/-- A tile whose count still runs: its segment has not halted there and has not stopped. A fixed tile at a SYNC or SIGNAL counts
while it waits for the Assayer; at its HALT it has halted (R254). -/
def tileCounts (s : State) (t : Nat) : Bool := match (tileOf s t).seg, (tileOf s t).waiting with
  | none, _ => false
  | some _, some (.aborted _) => false
  | some g, some .point => match instOf s g.listId with
    | some l => decide (opcOf (l.cmds.getD g.cmd []) ≠ 0x0D)
    | none => false
  | some _, _ => true

/-- The tile runs a segment that a further event can stop. -/
def tileLive (s : State) (t : Nat) : Bool := (tileOf s t).seg.isSome && match (tileOf s t).waiting with
  | some .point => false
  | some (.aborted _) => false
  | _ => true

/-- Function ID of the queue that a tile works for. -/
def tileQueue (s : State) (t : Nat) : Nat := match (tileOf s t).seg with
  | some g => ((instOf s g.listId).map (·.queue)).getD 0
  | none => 0

/-- READER of R195 for a tile's access. -/
def readerOf (t : Nat) (loadStore : Bool) : Nat := if loadStore then 2 else if tileFixed t then 1 else 0

/-- Cycles that a tile had used when an access failed or the stroke ended within a command: free between the count of the
commands it has completed and its budget (entry 31). -/
def usedFree (t : Nat) (s : State) : State × Nat :=
  match (tileOf s t).seg with
  | some g => let p := takeFree s; (p.1, g.used + Config.freeNat p.2 % (g.budget - g.used))
  | none => (s, 0)

/-- R193: an uncorrectable error in what a tile reads. -/
def tileMemory (t addr : Nat) (loadStore : Bool) (s : State) : State :=
  let s := uncorrectable (tileQueue s t) t (readerOf t loadStore) addr s
  let p := usedFree t s
  tileStop t 3 p.2 p.1

/-- R183: a blocked access of a tile. -/
def tileAccess (t addr : Nat) (loadStore : Bool) (s : State) : State :=
  let s := blocked (tileQueue s t) t (readerOf t loadStore) addr s
  let p := usedFree t s
  tileStop t 4 p.2 p.1

/-! ### The effect of a command -/

/-- The tiles of a chunked SCAN as one tile sees them: the lowest T of the mask; for a fixed pair the members of its own die. -/
def scanTiles (engine mask tt t : Nat) : List Nat :=
  ((segTiles engine mask).filter fun u => decide (engine ≠ 4 ∨ u / 24 = t / 24)).take tt

/-- The command in progress on a tile: its list, its segment and the command. -/
def tileCur (s : State) (t : Nat) : Option (Inst × TileSeg × Line) :=
  match (tileOf s t).seg, (tileOf s t).waiting with
  | some g, none => (instOf s g.listId).map fun l => (l, g, l.cmds.getD g.cmd [])
  | _, _ => none

/-- R207: the states carried into chunk `j` of a SCAN, which the tile of the chunk before has left. -/
def carriedTo (s : State) (l : Inst) (g : TileSeg) (ts : List Nat) (j : Nat) : Option (List Word) :=
  (s.lists.carries.find? fun c => decide (c.listId = l.id ∧ c.seg = g.seg ∧ c.cmd = g.cmd ∧ some c.tile = ts[j - 1]?)).map
    (·.states)

/-- A chunked SCAN on a tile still waits for the states that the chunk before it carries on (R207). -/
def scanWaits (s : State) (t : Nat) : Bool := match tileCur s t with
  | some (l, g, e) =>
    let ts := scanTiles (engineOf l.queue) (l.segs.getD g.seg default).mask (fld (e.getD 0 0) 8 4) t
    match ts.findIdx? (· = t) with
    | some j => decide (fld (e.getD 0 0) 12 4 ≠ 1 ∧ 0 < j) && (carriedTo s l g ts j).isNone
    | none => false
  | none => false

===============

### What is needed
In the listing above, find the line containing "def readerOf (t" and the line containing "tile reads. -/", then retype both and every line between them exactly, with nothing else.

### Task answer
def readerOf (t : Nat) (loadStore : Bool) : Nat := if loadStore then 2 else if tileFixed t then 1 else 0

/-- Cycles that a tile had used when an access failed or the stroke ended within a command: free between the count of the
commands it has completed and its budget (entry 31). -/
def usedFree (t : Nat) (s : State) : State × Nat :=
  match (tileOf s t).seg with
  | some g => let p := takeFree s; (p.1, g.used + Config.freeNat p.2 % (g.budget - g.used))
  | none => (s, 0)

/-- R193: an uncorrectable error in what a tile reads. -/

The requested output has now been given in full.